In the past few months I have been using data sets provided by Eurostat a lot and so I crafted a Kettle job that loads SDMX files (an XML document keeping the data), sets up custom-tailored tables in a Postgres database and fills them. Because those SDMX files often weigh a couple of hundred MB it wouldn’t be good idea to deal with the XML by representing the full structure in memory and reading it using XPath. A more efficient solution is to stream the document (using the “XML Input Stream (StAX)” step) and deal with it in a piece-meal fashion.
Dealing with a serialized tree structure
This will present you with the challenge of dealing with a tree structure served in a serialized stream of rows. The key feature making this possible is the IDs of each XML document element and its parent element provided by the “XML Input Stream” step in the fields ‘xml_element_id’ and ‘xml_parent_element_id’. This will allow you to understand and use the data structure programmatically.
So what I am going to show you is how to map the following XML structure onto a table (long format) which then can be fed to a CSV or a database table.
<!-- value of item named A in 2000 is 8.5 -->
The five essential steps to take
- XML Input Stream (StAX): Stream input the XML document.
- Filter rows: get rid of all document elements not relevant.
- Switch / Case: Separate first level “measurement” (“Select values” step) from second level “item” (“Row denormaliser” step).
- Row denormaliser: Transform 2nd level list of rows for one item into a single row.
- Merge Join: Combine first level with the rows keeping its child elements.
The discussed transformation with sample xml file can be downloaded: here.
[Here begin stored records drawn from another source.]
-- ==== Sys2Proof/Machine/Operands.lean ====
section
/-! DEFINITION. The operands of a command (rule R86): the operand registers as unsigned numbers, the control-register bank as
the host sees it (table T40), and the checks on ranges of HM (rules R63, R64) and on lengths (rule R103). -/
namespace Sys2Proof.Machine

/-- `OP_PTR0` as an HM word address (rule R86: unsigned, without extension, scaling or shifting). -/
def State.ptr0 (s : State) : Nat := s.ops.ptr0.toNat

/-- `OP_PTR1` as an HM word address. -/
def State.ptr1 (s : State) : Nat := s.ops.ptr1.toNat

/-- `OP_LEN` as a number. -/
def State.len (s : State) : Nat := s.ops.len.toNat

/-- `OP_STRIDE` as a number of words. -/
def State.stride (s : State) : Nat := s.ops.stride.toNat

/-- `OP_NCH` as a number of channels. -/
def State.nch (s : State) : Nat := s.ops.nch.toNat

/-- `OP_ENV`, the opaque handle. -/
def State.env (s : State) : Word := s.ops.env

/-- `pow2(x)`: `x = 2^k` for some `k` (rule R103). -/
def isPow2 (x : Nat) : Bool := x == 2 ^ x.log2

/-- A range of HM words: its first address and its length. -/
structure Range where
  addr : Nat
  size : Nat
deriving DecidableEq, Repr

/-- A range is valid when it ends inside HM, in unbounded integers (rules R63, R64). -/
def Range.valid (hmsize : Nat) (r : Range) : Bool := decide (r.addr + r.size ≤ hmsize)

/-- Two ranges are disjoint when one is empty or one ends before the other begins (rule R63). -/
def Range.disjoint (r q : Range) : Bool :=
  decide (r.size = 0) || decide (q.size = 0) || decide (r.addr + r.size ≤ q.addr) || decide (q.addr + q.size ≤ r.addr)

/-- The row of channel `c` of a multi-channel buffer (rule R69). -/
def rowRange (base stride n c : Nat) : Range := { addr := base + c * stride, size := n }

/-- Every row of the channels `c < P` is valid and no two of them overlap (the first two checks of rule R121); "With `N = 0`
every row is valid and disjoint whatever `base` and `stride` are" (notes/assumptions/10.md). -/
def rowsOk (hmsize base stride p n : Nat) : Bool :=
  decide (n = 0) ||
    ((List.range p).all fun c => (rowRange base stride n c).valid hmsize) &&
      ((List.range p).all fun c =>
        (List.range c).all fun e => (rowRange base stride n e).disjoint (rowRange base stride n c))

/-- What the host reads at a word offset of the control-register bank (table T40): `CMD` and the offsets above 0x9 read as 0. -/
def State.readReg (s : State) : (offset : Nat) → Word
  | 1 => s.status
  | 2 => s.msg
  | 3 => s.diag
  | 4 => s.ops.ptr0
  | 5 => s.ops.ptr1
  | 6 => s.ops.len
  | 7 => s.ops.stride
  | 8 => s.ops.nch
  | 9 => s.ops.env
  | _ => 0

/-- What a host write of `v` at a word offset other than that of `CMD` stores (table T40, rule R45): the read-only registers and
the offsets above 0x9 ignore it. -/
def OpRegs.write (o : OpRegs) (offset : Nat) (v : Word) : OpRegs :=
  match offset with
  | 4 => { o with ptr0 := v }
  | 5 => { o with ptr1 := v }
  | 6 => { o with len := v }
  | 7 => { o with stride := v }
  | 8 => { o with nch := v }
  | 9 => { o with env := v }
  | _ => o

end Sys2Proof.Machine
end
The “Row denormaliser” step
The easiest way to understand the steps is of course to have a preview at each step to see what it does with the stream. One step that might afford some extra explanation is “Row denormaliser” – what it does is explained best with an example. Notice how the structure changes and how it is specified in the step’s settings.
The “Merge Join” step
The last non-trivial step is to reunite the two streams – the 1st level taking care of “measurement”s coming from “Select values” and the 2nd level taking care of “item”s coming from “Row normaliser”. The “Merge Join” step will be immediately familiar when you have used JOINs in SQL previously because it does essentially the same. For technical reasons – because Kettle doesn’t work on tables but on streamed rows – it is important to assure that the rows are sorted by the keys used for the join! This is already implicitely ensured by the way the XML is streamed and handeled in the beginning – which is why I don’t have to do that explicitely using the “Sort rows” step.
And in the end …
… the data is available in tabular structure and can be fed to a database or a spreadsheet. Whether you choose a long format like me in this case or a wide structure (‘A’ and ‘B’ would be separate fields/columns keeping the respective value) depends on your plans. But usually a long structure is more versatile.